Input for this task ->
┄┄┄┄┄┄┄┄┄┄┄┄┄┄┄┄┄┄┄┄

theorem Sys2Proof.Laws.RoundTrip.qbind (d : RegNo) (a : RegNo) (b : RegNo) : Statement (.qbind d a b) := by
  intro hw
  obtain ⟨l, f0, f1, f2, b0, b1, b2⟩ := fields36 (encodeNat (.qbind d a b)) d a b 3 0 49 1644167171 (by decide) rfl rfl
  refine decode_encode l ?_ hw
  rw [major49 f0, decodeMsg, f1, f2, b0, b1, b2]; rfl

theorem Sys2Proof.Laws.RoundTrip.qstat (d : RegNo) (a : RegNo) : Statement (.qstat d a) := by
  intro hw
  obtain ⟨l, f0, f1, f2, b0, b1⟩ := fields34 (encodeNat (.qstat d a)) d a 4 0 49 1644167172 (by decide) rfl rfl
  refine decode_encode l ?_ hw
  rw [major49 f0, decodeMsg, f1, f2, b0, b1]; rfl

theorem Sys2Proof.Laws.RoundTrip.spliceIns (d : RegNo) (a : RegNo) : Statement (.spliceIns d a) := by
  intro hw
  obtain ⟨l, f0, f1, f2, f3, b0, b1⟩ := fields47 (encodeNat (.spliceIns d a)) d a 0 0 0 50 1677721600 (by decide) rfl rfl
  refine decode_encode l ?_ hw
  rw [major50 f0, decodeSplc, f1, f2, f3, b0, b1]; rfl

theorem Sys2Proof.Laws.RoundTrip.spliceEli (d : RegNo) (a : RegNo) : Statement (.spliceEli d a) := by
  intro hw
  obtain ⟨l, f0, f1, f2, f3, b0, b1⟩ := fields47 (encodeNat (.spliceEli d a)) d a 0 1 0 50 1677721632 (by decide) rfl rfl
  refine decode_encode l ?_ hw
  rw [major50 f0, decodeSplc, f1, f2, f3, b0, b1]; rfl

theorem Sys2Proof.Laws.RoundTrip.spliceReb (d : RegNo) (a : RegNo) : Statement (.spliceReb d a) := by
  intro hw
  obtain ⟨l, f0, f1, f2, f3, b0, b1⟩ := fields47 (encodeNat (.spliceReb d a)) d a 0 2 0 50 1677721664 (by decide) rfl rfl
  refine decode_encode l ?_ hw
  rw [major50 f0, decodeSplc, f1, f2, f3, b0, b1]; rfl

theorem Sys2Proof.Laws.RoundTrip.splPrep (d : RegNo) (a : RegNo) (b : RegNo) : Statement (.splPrep d a b) := by
  intro hw
  obtain ⟨l, f0, f1, f2, b0, b1, b2⟩ := fields36 (encodeNat (.splPrep d a b)) d a b 1 0 50 1677721601 (by decide) rfl rfl
  refine decode_encode l ?_ hw
  rw [major50 f0, decodeSplc, f1, f2, b0, b1, b2]; rfl

theorem Sys2Proof.Laws.RoundTrip.splCmt (d : RegNo) : Statement (.splCmt d) := by
  intro hw
  obtain ⟨l, f0, f1, f2, b0⟩ := fields35 (encodeNat (.splCmt d)) d 2 0 50 1677721602 (by decide) rfl rfl
  refine decode_encode l ?_ hw
  rw [major50 f0, decodeSplc, f1, f2, b0]; rfl

theorem Sys2Proof.Laws.RoundTrip.splAbt : Statement (.splAbt) := fun _ => rfl

theorem Sys2Proof.Laws.RoundTrip.uiret : Statement (.uiret) := fun _ => rfl

theorem Sys2Proof.Laws.RoundTrip.uien (m : BitVec 6) : Statement (.uien m) := by
  intro hw
  obtain ⟨l, f0, f1, f2, f3, b0⟩ := fields48 (encodeNat (.uien m)) m 0 1 0 51 1711280128 (by decide) rfl rfl
  refine decode_encode l ?_ hw
  rw [major51 f0, decodeUint, f1, f2, f3, b0]; rfl

theorem Sys2Proof.Laws.RoundTrip.uidis (m : BitVec 6) : Statement (.uidis m) := by
  intro hw
  obtain ⟨l, f0, f1, f2, f3, b0⟩ := fields48 (encodeNat (.uidis m)) m 0 2 0 51 1711284224 (by decide) rfl rfl
  refine decode_encode l ?_ hw
  rw [major51 f0, decodeUint, f1, f2, f3, b0]; rfl

theorem Sys2Proof.Laws.RoundTrip.trap (n : BitVec 12) : Statement (.trap n) := by
  intro hw
  obtain ⟨l, f0, f1, f2, b0⟩ := fields49 (encodeNat (.trap n)) n 3 0 51 1711288320 (by decide) rfl rfl
  refine decode_encode l ?_ hw
  rw [major51 f0, decodeUint, f1, f2, b0]; rfl

theorem Sys2Proof.Laws.RoundTrip.csrr (d : RegNo) (n : BitVec 12) : Statement (.csrr d n) := by
  intro hw
  obtain ⟨l, f0, f1, f2, b0, b1⟩ := fields29 (encodeNat (.csrr d n)) d n 0 0 52 1744830464 (by decide) rfl rfl
  refine decode_encode l ?_ hw
  rw [major52 f0, decodeSys, f1, f2, b0, b1]; rfl

theorem Sys2Proof.Laws.RoundTrip.csrw (a : RegNo) (n : BitVec 12) : Statement (.csrw a n) := by
  intro hw
  obtain ⟨l, f0, f1, f2, b0, b1⟩ := fields30 (encodeNat (.csrw a n)) a n 1 0 52 1744834560 (by decide) rfl rfl
  refine decode_encode l ?_ hw
  rw [major52 f0, decodeSys, f1, f2, b0, b1]; rfl

theorem Sys2Proof.Laws.RoundTrip.csrs (a : RegNo) (n : BitVec 12) : Statement (.csrs a n) := by
  intro hw
  obtain ⟨l, f0, f1, f2, b0, b1⟩ := fields30 (encodeNat (.csrs a n)) a n 2 0 52 1744838656 (by decide) rfl rfl
  refine decode_encode l ?_ hw
  rw [major52 f0, decodeSys, f1, f2, b0, b1]; rfl

theorem Sys2Proof.Laws.RoundTrip.csrc (a : RegNo) (n : BitVec 12) : Statement (.csrc a n) := by
  intro hw
  obtain ⟨l, f0, f1, f2, b0, b1⟩ := fields30 (encodeNat (.csrc a n)) a n 3 0 52 1744842752 (by decide) rfl rfl
  refine decode_encode l ?_ hw
  rw [major52 f0, decodeSys, f1, f2, b0, b1]; rfl

theorem Sys2Proof.Laws.RoundTrip.xret : Statement (.xret) := fun _ => rfl

theorem Sys2Proof.Laws.RoundTrip.wfi : Statement (.wfi) := fun _ => rfl

theorem Sys2Proof.Laws.RoundTrip.illegalWordIssue (r : Reject) : Statement (.illegalWordIssue r) := fun h => nomatch h

theorem Sys2Proof.Laws.RoundTrip.doubleTrapRecovery (r : Recovery) : Statement (.doubleTrapRecovery r) := fun h => nomatch h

┄┄┄┄┄┄┄┄┄┄┄┄┄┄┄┄┄┄┄┄

What is required -> Restate the records above in full, keeping each line exactly as it stands.

Reply to the exercise ->
theorem Sys2Proof.Laws.RoundTrip.qbind (d : RegNo) (a : RegNo) (b : RegNo) : Statement (.qbind d a b) := by
  intro hw
  obtain ⟨l, f0, f1, f2, b0, b1, b2⟩ := fields36 (encodeNat (.qbind d a b)) d a b 3 0 49 1644167171 (by decide) rfl rfl
  refine decode_encode l ?_ hw
  rw [major49 f0, decodeMsg, f1, f2, b0, b1, b2]; rfl

theorem Sys2Proof.Laws.RoundTrip.qstat (d : RegNo) (a : RegNo) : Statement (.qstat d a) := by
  intro hw
  obtain ⟨l, f0, f1, f2, b0, b1⟩ := fields34 (encodeNat (.qstat d a)) d a 4 0 49 1644167172 (by decide) rfl rfl
  refine decode_encode l ?_ hw
  rw [major49 f0, decodeMsg, f1, f2, b0, b1]; rfl

theorem Sys2Proof.Laws.RoundTrip.spliceIns (d : RegNo) (a : RegNo) : Statement (.spliceIns d a) := by
  intro hw
  obtain ⟨l, f0, f1, f2, f3, b0, b1⟩ := fields47 (encodeNat (.spliceIns d a)) d a 0 0 0 50 1677721600 (by decide) rfl rfl
  refine decode_encode l ?_ hw
  rw [major50 f0, decodeSplc, f1, f2, f3, b0, b1]; rfl

theorem Sys2Proof.Laws.RoundTrip.spliceEli (d : RegNo) (a : RegNo) : Statement (.spliceEli d a) := by
  intro hw
  obtain ⟨l, f0, f1, f2, f3, b0, b1⟩ := fields47 (encodeNat (.spliceEli d a)) d a 0 1 0 50 1677721632 (by decide) rfl rfl
  refine decode_encode l ?_ hw
  rw [major50 f0, decodeSplc, f1, f2, f3, b0, b1]; rfl

theorem Sys2Proof.Laws.RoundTrip.spliceReb (d : RegNo) (a : RegNo) : Statement (.spliceReb d a) := by
  intro hw
  obtain ⟨l, f0, f1, f2, f3, b0, b1⟩ := fields47 (encodeNat (.spliceReb d a)) d a 0 2 0 50 1677721664 (by decide) rfl rfl
  refine decode_encode l ?_ hw
  rw [major50 f0, decodeSplc, f1, f2, f3, b0, b1]; rfl

theorem Sys2Proof.Laws.RoundTrip.splPrep (d : RegNo) (a : RegNo) (b : RegNo) : Statement (.splPrep d a b) := by
  intro hw
  obtain ⟨l, f0, f1, f2, b0, b1, b2⟩ := fields36 (encodeNat (.splPrep d a b)) d a b 1 0 50 1677721601 (by decide) rfl rfl
  refine decode_encode l ?_ hw
  rw [major50 f0, decodeSplc, f1, f2, b0, b1, b2]; rfl

theorem Sys2Proof.Laws.RoundTrip.splCmt (d : RegNo) : Statement (.splCmt d) := by
  intro hw
  obtain ⟨l, f0, f1, f2, b0⟩ := fields35 (encodeNat (.splCmt d)) d 2 0 50 1677721602 (by decide) rfl rfl
  refine decode_encode l ?_ hw
  rw [major50 f0, decodeSplc, f1, f2, b0]; rfl

theorem Sys2Proof.Laws.RoundTrip.splAbt : Statement (.splAbt) := fun _ => rfl

theorem Sys2Proof.Laws.RoundTrip.uiret : Statement (.uiret) := fun _ => rfl

theorem Sys2Proof.Laws.RoundTrip.uien (m : BitVec 6) : Statement (.uien m) := by
  intro hw
  obtain ⟨l, f0, f1, f2, f3, b0⟩ := fields48 (encodeNat (.uien m)) m 0 1 0 51 1711280128 (by decide) rfl rfl
  refine decode_encode l ?_ hw
  rw [major51 f0, decodeUint, f1, f2, f3, b0]; rfl

theorem Sys2Proof.Laws.RoundTrip.uidis (m : BitVec 6) : Statement (.uidis m) := by
  intro hw
  obtain ⟨l, f0, f1, f2, f3, b0⟩ := fields48 (encodeNat (.uidis m)) m 0 2 0 51 1711284224 (by decide) rfl rfl
  refine decode_encode l ?_ hw
  rw [major51 f0, decodeUint, f1, f2, f3, b0]; rfl

theorem Sys2Proof.Laws.RoundTrip.trap (n : BitVec 12) : Statement (.trap n) := by
  intro hw
  obtain ⟨l, f0, f1, f2, b0⟩ := fields49 (encodeNat (.trap n)) n 3 0 51 1711288320 (by decide) rfl rfl
  refine decode_encode l ?_ hw
  rw [major51 f0, decodeUint, f1, f2, b0]; rfl

theorem Sys2Proof.Laws.RoundTrip.csrr (d : RegNo) (n : BitVec 12) : Statement (.csrr d n) := by
  intro hw
  obtain ⟨l, f0, f1, f2, b0, b1⟩ := fields29 (encodeNat (.csrr d n)) d n 0 0 52 1744830464 (by decide) rfl rfl
  refine decode_encode l ?_ hw
  rw [major52 f0, decodeSys, f1, f2, b0, b1]; rfl

theorem Sys2Proof.Laws.RoundTrip.csrw (a : RegNo) (n : BitVec 12) : Statement (.csrw a n) := by
  intro hw
  obtain ⟨l, f0, f1, f2, b0, b1⟩ := fields30 (encodeNat (.csrw a n)) a n 1 0 52 1744834560 (by decide) rfl rfl
  refine decode_encode l ?_ hw
  rw [major52 f0, decodeSys, f1, f2, b0, b1]; rfl

theorem Sys2Proof.Laws.RoundTrip.csrs (a : RegNo) (n : BitVec 12) : Statement (.csrs a n) := by
  intro hw
  obtain ⟨l, f0, f1, f2, b0, b1⟩ := fields30 (encodeNat (.csrs a n)) a n 2 0 52 1744838656 (by decide) rfl rfl
  refine decode_encode l ?_ hw
  rw [major52 f0, decodeSys, f1, f2, b0, b1]; rfl

theorem Sys2Proof.Laws.RoundTrip.csrc (a : RegNo) (n : BitVec 12) : Statement (.csrc a n) := by
  intro hw
  obtain ⟨l, f0, f1, f2, b0, b1⟩ := fields30 (encodeNat (.csrc a n)) a n 3 0 52 1744842752 (by decide) rfl rfl
  refine decode_encode l ?_ hw
  rw [major52 f0, decodeSys, f1, f2, b0, b1]; rfl

theorem Sys2Proof.Laws.RoundTrip.xret : Statement (.xret) := fun _ => rfl

theorem Sys2Proof.Laws.RoundTrip.wfi : Statement (.wfi) := fun _ => rfl

theorem Sys2Proof.Laws.RoundTrip.illegalWordIssue (r : Reject) : Statement (.illegalWordIssue r) := fun h => nomatch h

theorem Sys2Proof.Laws.RoundTrip.doubleTrapRecovery (r : Recovery) : Statement (.doubleTrapRecovery r) := fun h => nomatch h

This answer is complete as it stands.